For that matter, protests and populist movements also haven’t done much to push back against an authoritarian regime that is deaf to our cries, dumb to our troubles, blind to our needs, and accountable to no one.
So how do you not only push back against the police state’s bureaucracy, corruption and cruelty but also launch a counterrevolution aimed at reclaiming control over the government using nonviolent means?
You start by changing the rules and engaging in some (nonviolent) guerilla tactics.
Take part in grassroots activism, which takes a trickle-up approach to governmental reform by implementing change at the local level (in other words, think nationally, but act locally).
And then, nullify everything the government does that flies in the face of the principles on which this nation was founded.
If there is any means left to us for thwarting the government in its relentless march towards outright dictatorship, it may rest with the power of juries and local governments to invalidate governmental laws, tactics and policies that are illegitimate, egregious or blatantly unconstitutional.
In an age in which government officials accused of wrongdoing—police officers, elected officials, etc.—are treated with general leniency, while the average citizen is prosecuted to the full extent of the law, nullification is a powerful reminder that, as the Constitution tells us, “we the people” are the government.
For too long we’ve allowed our so-called “representatives” to call the shots.
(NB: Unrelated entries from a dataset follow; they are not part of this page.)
/-- R120: an atomic's old value goes to gd sign-extended, its new value to its home alone, and a `cas` that does not hold
writes nothing; only `fadd` raises flags, in VSTAT. -/
def Obligations.ScalarAtomics : Prop :=
  ∀ (gd ga gb : Reg) (op : BitVec 4) (order : BitVec 2) (scope : BitVec 3) (sz : BitVec 1) (s : State),
  Canonical s → op.toNat ≤ 10 → scope.toNat ≤ 4 → (op = 10 → sz = 0) →
  let n := if sz = 0 then 4 else 8
  let m := 8 * n
  ∀ k translated, check s (scalarReq .atomic (readG s ga) n false) = .home k translated false →
  let old := memNat s k n
  let b := (readG s gb).toNat % 2 ^ m
  let cmp := (readG s gd).toNat % 2 ^ m
  let sum := addN 0 (readF f32 false old) (readF f32 false b)
  let new : Nat :=
    match op.toNat with
    | 0 => b
    | 1 => (old + b) % 2 ^ m
    | 2 => old &&& b
    | 3 => old ||| b
    | 4 => old ^^^ b
    | 5 => if sextN m b < sextN m old then b else old
    | 6 => if sextN m old < sextN m b then b else old
    | 7 => min old b
    | 8 => max old b
    | 9 => if old = cmp then b else old
    | _ => (roundF f32 homeMode sum.1).1
  let flags : Flags := if op = 10 then sum.2 ||| (roundF f32 homeMode sum.1).2 else 0
  ∃ t, exec (.amo gd ga gb op order scope sz) s = .next t ∧
    memNat t k n = new ∧ (∀ a, a < k ∨ k + n ≤ a → memByte t a = memByte s a) ∧
    (∀ r, readG t r = if r = gd ∧ gd ≠ 0 then ofInt (sextN m old) else readG s r) ∧
    t.hart.ctrl.vstat = s.hart.ctrl.vstat ||| flags.setWidth 64 ∧
    t.hart.ctrl = { s.hart.ctrl with vstat := t.hart.ctrl.vstat } ∧
    (∀ e, e ∈ t.filter ↔ e ∈ s.filter ∧ (order.getLsbD 1 = true → e.who ≠ whoIs s.hart)) ∧
    t.hart.pc = s.hart.pc + 4 ∧ ConvoyEnded t ∧
    t = { s with
      hart := { s.hart with gpr := t.hart.gpr, pc := t.hart.pc, convoy := t.hart.convoy, ctrl := t.hart.ctrl }
      mem := t.mem, bad := t.bad, dcache := t.dcache, filter := t.filter }

/-- R108, in its order, for every scalar access: a misaligned access traps ALIGN; an aligned one with ea[59:48] set PROT; a
missing translation suspends the strand with the missing page recorded, or traps MEMFAIL where the page was resumed with fail;
an access outside the page's permissions traps PROT. On bytes at their home, a granule of a TAGGED page with another tag than
the key traps TAG (R236), a watchpoint that the access hits WATCH with one bit for each (R254), a live entry of another strand
CONFLICT, for `ld` and `st` alone (R58), and an error in a byte read MEMERR (R146). None of them changes a register. Of several
entries that conflict, the oldest is reported (log 71), and MEMERR goes by the home (log 3). -/
def Obligations.ScalarAccessStops : Prop := ∀ (g ga gb : Reg) (off : BitVec 12) (off9 : BitVec 9) (sz scope : BitVec 3)
  (op : BitVec 4) (order : BitVec 2) (asz : BitVec 1) (s : State),
  HandlerReady s → StrandLegal s.hart → scope.toNat ≤ 4 → op.toNat ≤ 10 → (op = 10 → asz = 0) →
  let stops (entered : Bool) (ea : Word) (i : Instr) (kind : Kind) (n : Nat) : Prop :=
    let va := bitsW ea 0 48
    let at_ (j : Nat) : BitVec 48 := BitVec.ofNat 48 (va + j)
    (ea.toNat % n ≠ 0 → WordTraps i s 5 kind.aux (at_ 0)) ∧
    (ea.toNat % n = 0 → bitsW ea 48 12 ≠ 0 → WordTraps i s 6 kind.aux (at_ 0)) ∧
    (ea.toNat % n = 0 → bitsW ea 48 12 = 0 →
      (locate s s.hart va kind = .prot → WordTraps i s 6 kind.aux (at_ 0)) ∧
      (∀ a b c, locate s s.hart va kind = .missing a b c →
        (pageFailed s va = true → WordTraps i s 11 0 (at_ 0)) ∧
        (pageFailed s va = false → bitW s.hart.ctrl.recctl 3 = false →
          ∃ t, exec i s = .next t ∧ t.hart.run = .suspended ∧ t.hart.pc = s.hart.pc ∧ t.hart.gpr = s.hart.gpr ∧
            t.hart.ctrl.epc = s.hart.ctrl.epc ∧ t.hart.ctrl.ecause = s.hart.ctrl.ecause ∧
            t.hart.recs = [{ page := va / 2 ^ 16, resumed := false, failed := false }])) ∧
      (∀ k tagged translated, locate s s.hart va kind = .home k tagged translated false →
        let mismatch (x : Nat) : Prop := tagged = true ∧ x * 32 < k + n ∧ k < x * 32 + 32 ∧
          (smGet 0 s.tags x).toNat % 16 ≠ bitsW ea 60 4
        let hit (j : Fin 8) : Prop :=
          let w := s.hart.ctrl.watch[j]
          let size := 2 ^ bitsW w 58 4
          let lo := bitsW w 0 48 / size * size
          lo < va + n ∧ va < lo + size ∧
            (match kind with | .read => bitsW w 62 2 % 2 = 1 | .write => 2 ≤ bitsW w 62 2 | _ => bitsW w 62 2 ≠ 0)
        let conflicts (e : FilterEntry) : Prop := entered = true ∧ s.hart.nodetect = false ∧ vcfgDet s = true ∧
          e.home = homeOf k ∧ e.who ≠ whoIs s.hart ∧ (kind = .write ∨ e.write = true) ∧ e.addr < k + n ∧ k < e.addr + e.len
        (∀ x, mismatch x → (∀ y < x, ¬mismatch y) → ∃ t, exec i s = .next t ∧ TrapTaken s t 7 s.hart.pc ∧
          bitsW t.hart.ctrl.ecause 16 16 = (smGet 0 s.tags x).toNat ∧ bitsW t.hart.ctrl.ecause 32 4 = bitsW ea 60 4 ∧
          bitsW t.hart.ctrl.einfo 16 48 = va ∧ t.hart.ctrl.stidx = 0 ∧ t.hart.kd = 0) ∧
        ((∀ x, ¬mismatch x) →
          ((∃ j, hit j) → ∃ aux : BitVec 16, WordTraps i s 10 aux (at_ 0) ∧ aux.toNat < 256 ∧
            ∀ j : Fin 8, aux.getLsbD j = true ↔ hit j) ∧
          ((∀ j, ¬hit j) →
            (∀ older e newer, s.filter = older ++ e :: newer → conflicts e → (∀ x ∈ older, ¬conflicts x) →
              ∀ h, findWho s e.who = some h →
              WordTraps i s 8 (BitVec.ofNat 16 (coreId s h + h.slot * 2 ^ 10 + e.write.toNat * 2 ^ 12)) (at_ (e.addr - k))) ∧
            ((∀ e ∈ s.filter, ¬conflicts e) → kind ≠ .write → ∀ j < n, smGet false s.bad (k + j) = true →
              (∀ q < j, smGet false s.bad (k + q) = false) →
              WordTraps i s 12 (BitVec.ofNat 16 (tierOf k)) (BitVec.ofNat 48 ((va + j) / 32 * 32)))))))
  let forms : List (Instr × Kind × Nat) :=
    [(.ldB g ga off, .read, 1), (.ldBn g ga off, .read, 1), (.ldH g ga off, .read, 2), (.ldHn g ga off, .read, 2),
     (.ldW g ga off, .read, 4), (.ldWn g ga off, .read, 4), (.ldD g ga off, .read, 8),
     (.stB g ga off, .write, 1), (.stH g ga off, .write, 2), (.stW g ga off, .write, 4), (.stD g ga off, .write, 8)]
  let a := readG s ga
  let near := ofInt (a.toNat + off9.toInt)
  (∀ f ∈ forms, stops true (ofInt (a.toNat + off.toInt)) f.1 f.2.1 f.2.2) ∧
  (∀ n signed, sizeOfCode sz = some (n, signed) → stops false near (.lda g ga sz scope off9) .read n ∧
    (sz.toNat % 2 = 0 → stops false near (.stl g ga sz scope off9) .write n)) ∧
  stops false a (.amo g ga gb op order scope asz) .atomic (if asz = 0 then 4 else 8)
Now it’s time to restore the citizenry to their rightful place in the republic: as the masters, not the servants.
Nullification is one way of doing so.
Various cities and states have been using this historic doctrine with mixed results on issues as wide ranging as gun control and healthcare to “claim freedom from federal laws they find onerous or wrongheaded.” Most recently, a growing number of communities—including more than a 100 counties, cities and towns in Virginia—have declared themselves to be Second Amendment sanctuaries and adopted resolutions opposing any “unconstitutional restrictions” on the right to keep and bear arms. It is mass movements such as these that the government fears most.
Indeed, any hope of freeing ourselves rests—as it always has—at the local level, with “we the people.” One of the most important contributions an individual citizen can make is to become actively involved in local community affairs, politics and legal battles. As the adage goes, “Think globally, act locally.”
America was meant to be primarily a system of local governments, which is a far cry from the colossal federal bureaucracy we have today. Yet if our freedoms are to be restored, understanding what is transpiring practically in your own backyard—in one’s home, neighborhood, school district, town council—and taking action at that local level must be the starting point.
Responding to unmet local needs and reacting to injustices is what grassroots activism is all about. Attend local city council meetings, speak up at town hall meetings, organize protests and letter-writing campaigns, employ “militant nonviolent resistance” and civil disobedience, which Martin Luther King Jr. used to great effect through the use of sit-ins, boycotts and marches.
Let’s not take the mistakes, carnage, toxicity and abuse of this past decade into 2020.
As long as we continue to allow callousness, cruelty, meanness, immorality, ignorance, hatred, intolerance, racism, militarism, materialism, meanness and injustice—magnified by an echo chamber of nasty tweets and government-sanctioned brutality—to trump justice, fairness and equality, there can be no hope of prevailing against the police state.
As I make clear in my book Battlefield America: The War on the American People, we could transform this nation if only Americans would work together to harness the power of their discontent and push back against the government’s overreach, excesses and abuse.